The Typewise performance figures are limited to the documented controlled experiment with 60 users. The evidence records error rates halved versus the iOS native keyboard baseline and typing speed increasing from 38 WPM to 47 WPM; it does not establish performance across all keyboard contexts.
The documented cases show recurring design patterns, including confidence display, blinded mode, model/policy separation, progressive disclosure, and workflow integration. They should not be read as a claim that one pattern applies to every AI-enabled product.
What this produces
Within Creative Navy's Critical Systems Design method, this capability produces concrete interface design deliverables — interaction design, information architecture, wireframes, screen designs, interactive prototypes, and design-system components — and not advisory documents alone. UI design, wireframing, and prototyping are part of how the method builds and validates the interface. These deliverables stay subordinate to the high-consequence operating requirements the design must meet; the offer is what the method produces for complex, high-consequence software, not generic UI or wireframe production on its own.

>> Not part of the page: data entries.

-- ==== Sys2Proof/Machine/ConfigCommands.lean ====
section
/-! DEFINITION. The configuration commands: LINK_CONTROL, PUT/GET/DROP_OPCODE_ENTRY, PUT/GET_SLOT,
PUT/GET_STAGE, PUT_SEQUENCE, PUT/GET_CAPTURE_SETUP (R5, R7, R19 to R21, R43, R44, R58 to R60, R79, R80). -/

namespace Sys2Proof.Machine
open Sys2Proof

/-- Whether a session is active, for the LOCKED and ACTIVE checks (R82). -/
def State.sessionActive (s : State) : Bool := s.cc.state.isActive

/-! ### LINK CONTROL -/

/-- The Link Tap acts on a change of decode enable (R7). -/
def setDecodeEnable (on : Bool) (s : State) : State :=
  if on = s.tap.decodeEnable then s
  else if on then
    { s with tap := { s.tap with
              decodeEnable := true, boundary := if s.hSel = 0 then .idle else .skipping } }
  else
    let t := abandonFrame s
    { t with tap := { t.tap with decodeEnable := false, boundary := .off } }

/-- The accepted settings become those of the tap; KEEP leaves a setting as it is (R5). -/
def applyLinkControl (decode idle : Option Bool) (lanes : Option OpcodeLanes) (s : State) : State :=
  let t := setDecodeEnable (decode.getD s.tap.decodeEnable) s
  { t with tap := { t.tap with
            idleLevel := idle.getD s.tap.idleLevel, opcodeLanes := lanes.getD s.tap.opcodeLanes } }

/-- LINK CONTROL (R5); the payload reports the settings whatever the status. -/
def judgeLinkControl (decode idle lanes : Byte) (s : State) : Reply × State :=
  if s.sessionActive then (reply .locked (linkPayload s.tap), s)
  else
    match keepOr onOff? decode, keepOr idleLevel? idle, keepOr opcodeLanes? lanes with
    | some d, some i, some l =>
      let t := applyLinkControl d i l s
      (reply .ok (linkPayload t.tap), t)
    | _, _, _ => (reply .badArg (linkPayload s.tap), s)

def execLinkControl (decode idle lanes : Byte) (s : State) : Host.Outcome State Fault Refusal :=
  .next (takeCommand (.linkControl decode idle lanes) (judgeLinkControl decode idle lanes) s)

/-! ### The Opcode Table -/

/-- PUT OPCODE ENTRY (R19). -/
def judgePutOpcodeEntry (a : OpcodeEntryArgs) (s : State) : Reply × State :=
  if s.sessionActive then (reply .locked, s)
  else
    match entry? a with
    | none => (reply .badArg, s)
    | some e =>
      match s.opTable.position e.opcode with
      | some i => (reply .ok [byte i.val, 1], { s with opTable := s.opTable.set i (some e) })
      | none =>
        match s.opTable.freePosition with
        | some i => (reply .ok [byte i.val, 0], { s with opTable := s.opTable.set i (some e) })
        | none => (reply .tableFull, s)

def execPutOpcodeEntry (a : OpcodeEntryArgs) (s : State) : Host.Outcome State Fault Refusal :=
  .next (takeCommand (.putOpcodeEntry a) (judgePutOpcodeEntry a) s)

/-- GET OPCODE ENTRY's reply: BY OPCODE 0, BY POSITION 1 (R20). -/
def opcodeEntryReply (form value : Byte) (t : OpcodeTable) : Reply :=
  match form.toNat with
  | 0 =>
    match t.position value with
    | some i =>
      match t.get i with
      | some e => reply .ok (entryPayload i.val e)
      | none => reply .notFound
    | none => reply .notFound
  | 1 =>
    match index? 32 value with
    | none => reply .badArg
    | some i =>
      match t.get i with
      | some e => reply .ok (entryPayload i.val e)
      | none => reply .empty
  | _ => reply .badArg

def execGetOpcodeEntry (form value : Byte) (s : State) : Host.Outcome State Fault Refusal :=
  .next (takeCommand (.getOpcodeEntry form value) (fun t => (opcodeEntryReply form value t.opTable, t)) s)

/-- DROP OPCODE ENTRY (R21). -/
def judgeDropOpcodeEntry (opcode : Byte) (s : State) : Reply × State :=
  if s.sessionActive then (reply .locked, s)
  else
    match s.opTable.position opcode with
    | none => (reply .notFound, s)
    | some i => (reply .ok, { s with opTable := s.opTable.set i none })

def execDropOpcodeEntry (opcode : Byte) (s : State) : Host.Outcome State Fault Refusal :=
  .next (takeCommand (.dropOpcodeEntry opcode) (judgeDropOpcodeEntry opcode) s)

/-! ### Match slots -/

/-- PUT SLOT (R43): the slot number, then the fields, each check answering BAD_ARG. -/
def judgePutSlot (a : SlotArgs) (s : State) : Reply × State :=
  if s.sessionActive then (reply .locked, s)
  else
    match index? 8 a.slot, slot? a with
    | some n, some f => (reply .ok, { s with mu := { s.mu with slots := s.mu.slots.set n f } })
    | _, _ => (reply .badArg, s)

def execPutSlot (a : SlotArgs) (s : State) : Host.Outcome State Fault Refusal :=
  .next (takeCommand (.putSlot a) (judgePutSlot a) s)

/-- GET SLOT's reply (R44). -/
def slotReply (n : Byte) (slots : Vector Slot 8) : Reply :=
  match index? 8 n with
  | some i => reply .ok (slotPayload i.val (slots.get i))
  | none => reply .badArg

def execGetSlot (n : Byte) (s : State) : Host.Outcome State Fault Refusal :=
  .next (takeCommand (.getSlot n) (fun t => (slotReply n t.mu.slots, t)) s)

/-! ### The Trigger Sequencer's configuration -/

/-- PUT STAGE (R58). -/
def judgePutStage (a : StageArgs) (s : State) : Reply × State :=
  if s.sessionActive then (reply .locked, s)
  else
    match index? 4 a.stage, stage? a with
    | some n, some g => (reply .ok, { s with seq := { s.seq with stages := s.seq.stages.set n g } })
    | _, _ => (reply .badArg, s)

def execPutStage (a : StageArgs) (s : State) : Host.Outcome State Fault Refusal :=
  .next (takeCommand (.putStage a) (judgePutStage a) s)

/-- GET STAGE's reply (R59). -/
def stageReply (n : Byte) (q : Sequencer) : Reply :=
  match index? 4 n with
  | some i => reply .ok (stagePayload i.val (q.stages.get i) q.count)
  | none => reply .badArg

def execGetStage (n : Byte) (s : State) : Host.Outcome State Fault Refusal :=
  .next (takeCommand (.getStage n) (fun t => (stageReply n t.seq, t)) s)

/-- PUT SEQUENCE (R60); the payload carries N whatever the status. -/
def judgePutSequence (count : Byte) (s : State) : Reply × State :=
  if s.sessionActive then (reply .locked [byte s.seq.count], s)
  else if 1 ≤ count.toNat ∧ count.toNat ≤ 4 then
    (reply .ok [count], { s with seq := { s.seq with count := count.toNat } })
  else (reply .badArg [byte s.seq.count], s)

def execPutSequence (count : Byte) (s : State) : Host.Outcome State Fault Refusal :=
  .next (takeCommand (.putSequence count) (judgePutSequence count) s)

/-! ### The capture setup -/

/-- PUT CAPTURE SETUP (R79). -/
def judgePutCaptureSetup (a : SetupArgs) (s : State) : Reply × State :=
  if s.sessionActive then (reply .locked, s)
  else
    match setup? a with
    | some c => (reply .ok, { s with cc := { s.cc with setup := c } })
    | none => (reply .badArg, s)

def execPutCaptureSetup (a : SetupArgs) (s : State) : Host.Outcome State Fault Refusal :=
  .next (takeCommand (.putCaptureSetup a) (judgePutCaptureSetup a) s)

/-- GET CAPTURE SETUP (R80). -/
def execGetCaptureSetup (s : State) : Host.Outcome State Fault Refusal :=
  .next (takeCommand .getCaptureSetup (fun t => (reply .ok (setupPayload t.cc.setup), t)) s)

end Sys2Proof.Machine
end

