-- ==== Sys2Proof/Safety.lean ====
section
/-! DEFINITION. What counts as a sound state of the part: the invariants its chapters state, in the terms the
claims use. -/

namespace Sys2Proof.Machine
open Sys2Proof

/-- The trace's accounting (R102): held units and free units make 16,384; every record is 4 to 36 units; the
cursor designates a held record or the position after the newest (R124); with no mark it designates the oldest,
and a mark designates the oldest (Note after R112). The data keep and a frame's stored bytes stay within 256,
which is what bounds a record (R29, R78). -/
def TraceSound (s : State) : Prop :=
  s.tm.free + unitsOf s.tm.trace = Config.traceUnits ∧
  (∀ h ∈ s.tm.trace, 4 ≤ h.record.units ∧ h.record.units ≤ 36) ∧
  s.ru.cursor ≤ s.tm.trace.length ∧
  (s.ru.mark = none → s.ru.cursor = 0) ∧
  (∀ m, s.ru.mark = some m → m = 0 ∧ s.tm.trace ≠ []) ∧
  s.cc.setup.keep ≤ 256 ∧
  (∀ ctx, s.tap.boundary = .inFrame ctx → ctx.storeLimit ≤ 256 ∧ ctx.stored.length ≤ ctx.storeLimit)

/-- No two positions of the Opcode Table hold entries with the same opcode value (R18). -/
def OpcodesUnique (t : OpcodeTable) : Prop :=
  ∀ i j : Fin 32, ∀ e f : OpcodeEntry, t.get i = some e → t.get j = some f → e.opcode = f.opcode → i = j

/-- The event queue's shape (R166, R168): at most 16 entries; EVENTS_LOST only as the newest, and in the 16th
position nothing else; at most one RECORDS_LOST, one CURSOR_SKIPPED and one WATERMARK. -/
def QueueSound (q : List Entry) : Prop :=
  q.length ≤ 16 ∧
  (∀ e ∈ q.dropLast, e.event.isEventsLost = false) ∧
  (q.length = 16 → ∃ e ∈ q, e.event.isEventsLost = true) ∧
  q.countP (fun e => e.event.isRecordsLost) ≤ 1 ∧
  q.countP (fun e => e.event.isCursorSkipped) ≤ 1 ∧
  q.countP (fun e => e.event.isWatermark) ≤ 1

/-- The Trigger Sequencer's runtime state (R57, R61): WATCHING below the stage count with the count below C;
IDLE at stage 0, count 0, no timer; TRIGGERED with count 0 and no timer. It leaves IDLE only while the capture
state is a storing state (R62, R63). -/
def SequencerSound (s : State) : Prop :=
  1 ≤ s.seq.count ∧ s.seq.count ≤ 4 ∧
  (∀ k : Fin 4, 1 ≤ (s.seq.stages.get k).required) ∧
  (s.seq.state = .watching → s.seq.stage.val < s.seq.count ∧ s.seq.occ < s.seq.current.required) ∧
  (s.seq.state = .idle → s.seq.stage = 0 ∧ s.seq.occ = 0 ∧ s.seq.timer = none) ∧
  (s.seq.state = .triggered → s.seq.occ = 0 ∧ s.seq.timer = none) ∧
  (s.seq.state ≠ .idle → s.cc.state.storing = true)

/-- The watermark state says whether the unread count has reached W, and is BELOW with W at 0 (R135, R136). -/
def WatermarkSound (s : State) : Prop :=
  s.ru.reached = true ↔ s.ru.watermark ≠ 0 ∧ s.ru.watermark ≤ s.unread

/-- HOLD runs only under the hold conditions and below 144 free units, and is not left released under them
below 72 (R114). -/
def HoldSound (s : State) : Prop :=
  (s.tm.episode.isSome = true → holdConditions s = true ∧ s.tm.free < Config.holdOffFrom) ∧
  (s.tm.episode = none → ¬(holdConditions s = true ∧ s.tm.free < Config.holdOnBelow))

/-- The tap's boundary state agrees with the selects, the decode enable and the resets (R3, R13), and the port's
frame state with S_SEL and the resets (R157). In reset decode enable is on (R4, R14). -/
def BoundarySound (s : State) : Prop :=
  (s.tap.boundary = .reset ↔ s.inReset = true) ∧
  (s.tap.boundary = .off ↔ s.inReset = false ∧ s.tap.decodeEnable = false) ∧
  (s.inReset = true → s.tap.decodeEnable = true) ∧
  (s.tap.boundary = .idle → s.hSel = 0) ∧
  (s.tap.boundary = .skipping → s.hSel ≠ 0) ∧
  (∀ ctx, s.tap.boundary = .inFrame ctx → s.hSel ≠ 0) ∧
  (s.sp.frame = .reset ↔ s.inReset = true) ∧
  (s.sp.frame = .noFrame ↔ s.inReset = false ∧ s.sSel = false)

/-- The place the port holds in its frame (R156, R161, R163): fewer than eight bits of a byte in progress, and none
outside COMMAND and REPLY; S_DO at the bits of 0xFF in COMMAND; a reply in the buffer exactly in REPLY; a byte of it
in progress only of a ready one; and in the reply phase at most 16 pending bytes sent, the reply ready after the 16th and
no further one in progress (R193). -/
def PlaceSound (s : State) : Prop :=
  s.sp.bits.length < 8 ∧
  (s.sp.bits ≠ [] → s.sp.frame = .reply ∨ ∃ bytes, s.sp.frame = .command bytes) ∧
  (∀ bytes, s.sp.frame = .command bytes → s.sp.out = true) ∧
  (s.sp.frame = .reply ↔ s.sp.reply ≠ none) ∧
  (∀ k, s.sp.byteAt = some k → s.sp.frame = .reply ∧ s.sp.ready = true ∧ k < s.sp.replyBytes.length) ∧
  s.sp.pendingSent ≤ 16 ∧ (s.sp.frame ≠ .reply → s.sp.pendingSent = 0) ∧
  (s.sp.pendingSent = 16 → s.sp.ready = true ∧ (s.sp.byteAt = none → s.sp.bits = []))

/-- The pre-trigger accounting of an active session (R94): the pre-trigger record count is the number of
pre-trigger FRAME records held, and never above P; PRETRIG and POSTTRIG belong to WINDOW sessions. -/
def PreTriggerSound (s : State) : Prop :=
  (s.cc.state = .pretrig ∨ s.cc.state = .posttrig → s.cc.setup.mode = .window) ∧
  (s.cc.state.isActive = true →
    preRecords s.tm.trace = s.cc.preCount ∧ s.cc.preCount ≤ s.cc.setup.depth)

/-- A tally row within its counters' ranges (R183). -/
def TallyRow.bounded (r : TallyRow) : Prop :=
  (∀ k : Fin 6, (r.cells.get k).frames ≤ Config.max32 ∧ (r.cells.get k).bytes ≤ Config.max40) ∧
  r.truncated ≤ Config.max32 ∧ r.residue ≤ Config.max32 ∧ r.excess ≤ Config.max32

/-- A tally table within its counters' ranges (R183). -/
def TallyTable.bounded (t : TallyTable) : Prop :=
  (∀ n : Fin 4, (t.rows.get n).bounded) ∧ t.collisions ≤ Config.max32

/-- No counter of the first table is above the same counter of the second. -/
def TallyTable.le (a b : TallyTable) : Prop :=
  (∀ n : Fin 4,
    (∀ k : Fin 6, ((a.rows.get n).cells.get k).frames ≤ ((b.rows.get n).cells.get k).frames ∧
      ((a.rows.get n).cells.get k).bytes ≤ ((b.rows.get n).cells.get k).bytes) ∧
    (a.rows.get n).truncated ≤ (b.rows.get n).truncated ∧
    (a.rows.get n).residue ≤ (b.rows.get n).residue ∧ (a.rows.get n).excess ≤ (b.rows.get n).excess) ∧
  a.collisions ≤ b.collisions

/-- The evaluation state's hit set holds exactly the slots whose done indication is set (R46, R52). -/
def EvaluationSound (s : State) : Prop :=
  ∀ e, s.mu.eval = some e → ∀ i : Fin 8, e.hits.getLsbD i.val = (e.progress.get i).done

/-- The trace holds no record twice (R102): the records' names (the model's own, log 9) are distinct, and a read
in flight names a record that has been appended. -/
def RecordsDistinct (s : State) : Prop :=
  (s.tm.trace.map Held.id).Nodup ∧ (∀ h ∈ s.tm.trace, h.id < s.tm.nextId) ∧
  (∀ id, s.ru.inFlight = some id → id < s.tm.nextId)

/-- The port is in COMMAND, and every byte of the command with this code and these argument bytes has arrived
but the last one, of which the bits clocked so far are its own (R156, R158); the command's row carries the rest. -/
def Received (code : Byte) (args : List Byte) (s : State) : Prop :=
  s.sp.frame = .command (code :: args).dropLast ∧ s.sp.bits <+: byteBits ((code :: args).getLastD 0)

/-- The command is taken, at the rising edge that samples the last bit of its last byte: its reply is in the buffer,
the service frame in REPLY, the reply not ready yet and none of its bytes begun (R156, R157, R159, R161), and beside
that the state is `t`. -/
def Answers (i : Instr) (s : State) (r : Reply) (t : State) : Prop := exec i s = .next (setReply r (lastByteOf i) t)

/-- The tap IN FRAME with a frame context (R3). -/
def LinkTap.inFrame (t : LinkTap) (ctx : FrameContext) : LinkTap := { t with boundary := .inFrame ctx }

- Human-in-the-loop design means AI outputs are subject to human review, approval, or override before consequential action.
- Trust calibration addresses both over-trust of AI outputs and rejection of AI outputs, with the interface influencing which failure mode users fall into.
- In the Callsign fraud detection case, model/policy separation made the human decision-making surface legible by separating AI scoring from policy decisions about thresholds, workflow triggers, and overrides.
- In the Owkin / K case, capability opacity and unclear data boundaries prevented users from understanding what the AI could answer or how to begin.
- In the Puraite case, the AI suggestion display went through 4 iterations and the final design showed the direct quote used by the AI from the outset.
- In the Puraite case, navigation was restructured from 13 to 4 top-level items.
- In the Typewise case, a controlled experiment with 60 users recorded error rates halved versus the iOS native keyboard baseline and typing speed increasing from 38 WPM to 47 WPM.
- Client-reported evidence states that contracts with Lloyds Bank and HSBC followed demos of the redesigned Callsign policy engine.
- In the Hudex case, 20 iterations were recorded on the project overview, and client-reported evidence states that £3M investment followed platform launch.
- In the Veecle case, the AI Optimisation screen was designed as a structured analytical tool rather than a general chatbot, and client-reported evidence states that £2M development funding was unlocked.
- The page describes interface and workflow design around AI systems; it does not claim to evaluate or improve the underlying AI models.
- Several outcome figures are client-reported and not independently verified in the available evidence.
- The Owkin / K investment figure is approximate and client-reported.
- The Typewise performance figures are limited to a controlled experiment with 60 users.
- The documented evidence is case-based and should not be generalised as a guarantee across all AI-enabled products.